Today’s commitments bring the amount committed to date to US$ 10.3 billion, leaving a funding gap of US$ 22.9 billion to fully fund the ACT Accelerator’s work in 2021.
The UK’s commitment to share vaccine surplus with developing countries is also welcomed and joins similar commitments made by Canada, France, Norway and the European Union.
Global health leaders reiterated, however, that without further significant financial commitments, access to COVID-19 tools would be delayed, risking further mutations and prolonging the pandemic everywhere.
Friday 19 February / GENEVA: Commitments made at today’s Virtual G7 leaders meeting hosted by UK Prime Minister Boris Johnson, and at the Munich Security Conference later in the day, signaled significant progress in the global response to the COVID-19 pandemic with an important underscoring of the need for global equity in access to test, treatments, and vaccines.
Leaders recognised that no country can be safe until every country is safe and collectively committed over US $4.3 billion to the ACT Accelerator partnership to develop and distribute effective tests, treatments, and vaccines around the world. https://www.g7uk.org/joint-statement-of-g7-leaders-19-february-2021/
Contributions were made up as follows:
· The US committed initial $2 billion to Gavi, the Vaccine Alliance for the COVAX Advance Market Commitment and a further $2 billion through 2021 and 2022, of which the first $500 million will be made available when existing donor pledges are fulfilled and initial doses are delivered to AMC countries.
· Germany committed US$ 1.8 billion[i] with contributions to all pillars and partners of the ACT Accelerator across tests, treatments, vaccines, and health systems strengthening.
· The European Commission committed US$ 363 million[ii] for the COVAX Advance Market Commitment.
· Japan committed US$ 79 million for the COVAX Advance Market Commitment and UNITAID.
· Canada committed US$ 59 million to the ACT Accelerator.[iii]
In addition, the European Investment Bank is providing a further US$ 242 million[iv] in loan guarantees which will help the ACT Accelerator partnership to frontload future payments to speed up the response.

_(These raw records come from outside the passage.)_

-- ==== Sys2Proof/Tests/Slice0.lean ====
section
/-! SUPPORT. The model's own tests: an ill-formed term for each check of WellFormed, single steps whose expected values come
from the spec's sentences, and for each statement a state and operands that meet its hypotheses. -/

namespace Sys2Proof.Tests

open Sys2Proof.Machine Sys2Proof.Safety

-- the proofs below run one after another: their kernel evaluations need memory, not threads
set_option Elab.async false

/-! ## Witnesses: the block and the host link -/

theorem witness_StepRunsFrontCommand : { tSt tBare with pending := [.wake, .scrollN] }.pending = .wake :: [.scrollN] := rfl

theorem witness_WellFormedCommandNeverStops : (Instr.laneStuck 199).wf = true ∧ (Instr.scrub true 8191).wf = true := by decide

theorem witness_WellFormedQueueRunsOn :
    ({ tSt tBare with pending := [.wake, .laneStuck 199] }.pending.all Instr.wf) = true ∧ ((tSt tBare).pending.all Instr.wf) = true := by decide

theorem witness_StepKeepsDeviceInvariant :
    devInv tBare = true ∧ ∃ t, step { tSt tBare with pending := [.chargerThreshold 9000] } = .next t := ⟨by decide, _, rfl⟩

theorem witness_ReadsSeeTheTickStart : ∃ t, exec (.chargerThreshold 9000) (tSt tBare) = .next t := ⟨_, rfl⟩

theorem witness_TickBoundaryAdvancesTime :
    (tAt tBare 15998 0).clk.tick < 15999 ∧ (tAt tBare 15999 0).clk.tick = 15999 := by decide

/-- Asleep with a wake due at the next point at which the tick resumes, one tick before it. -/
def tWaking : Dev := { tAt (tMode .sleep) 124 0 with pwr := { (tMode .sleep).pwr with waking := true } }

theorem witness_TickOutsideRunChangesOnlyTime :
    (tMode .hold).pwr.mode = .hold ∧ (tMode .reset).pwr.mode = .reset ∧ (tMode .nap).pwr.mode = .nap ∧
    (tMode .nap).pwr.waking = false ∧ (tMode .nap).poModule 0 ≠ 3 ∧ (tMode .sleep).pwr.mode = .sleep ∧
    (tMode .sleep).pwr.waking = false ∧ (tAt tWaking 125 0).clk.advance.tick % 125 ≠ 0 ∧
    tWaking.pwr.mode = .sleep ∧ tWaking.pwr.waking = true ∧ tWaking.clk.advance.tick % 125 = 0 ∧
    tBare.pwr.mode ≠ .hold ∧ ([true, false, true, false, true] : List Bool).length = 5 := by decide

theorem witness_CommandByteLayout :
    (3 < 4) ∧ ({ tLink 0 with rsv := 8 } : Link).rsv ≠ 0 ∧ ({ tLink 0 with session := true } : Link).session = true ∧
    tBare.vault.session = none := by decide

theorem witness_LinkSilentWhileDown :
    (request Dev.reset (.rd (tLink 0) 0 4)).isSome = true ∧ Dev.reset.linkLive = false ∧ (tMode .hold).linkLive = false := by decide

theorem witness_LinkBusyAsleepOrFailing :
    (request (tMode .nap) (.commit (tLink 0) [])).isSome = true ∧ (tMode .nap).linkLive = true ∧ (tMode .sleep).linkLive = true ∧
    (tMode .failing).linkLive = true := by decide

theorem witness_WrongCrcIsDeniedAndCounted :
    request tBare (.rd (tLink 0) 0 4) = some (tLink 0, 0, 0, 4, []) ∧ tBare.linkLive = true ∧ tBare.linkBusy = false ∧
    linkCrcOk (tLink 0) 0 0 (wireLen (tLink 0) 0 4) [] = false := by decide +kernel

The UK’s commitment to join Canada, France, Norway and the European Union in sharing its additional vaccine doses with developing countries is a vital step to increase volume of vaccines available worldwide and support rapid reduction of virus transmission amongst some of the world’s our most vulnerable and exposed populations.
The ACT Accelerator initial needs for 2020-2021 were US $38.1 billion. Prior to today, an unprecedented mobilization of sovereign donors, private sectors, philanthropic and multilateral contributors had already committed US $ 6 billion. Considering those pledges, and costs adjustments, today’s new contributions bring the total committed to the ACT Accelerator partnership to US$ 10.3 billion and reduce the funding gap to US$ 22.9 billion.
The next few weeks will be critical for the global COVID-19 response. Further commitments are needed to fully fund the work of the ACT Accelerator and enable the delivery of more than 2 billion doses of vaccine; medical oxygen and millions of treatment doses including dexamethasone and new products, as and when they become available; and over 900 million diagnostic tests including high-quality, lower-cost molecular tests, antigen detection RDTs (Ag-RDTs) and self-tests.
This work will also support the urgent need for rapid R&D, product evaluation, and regulatory pathways for new and modified tests, treatments and vaccines to meet the needs of global response programmes and the threat of new and emerging variants.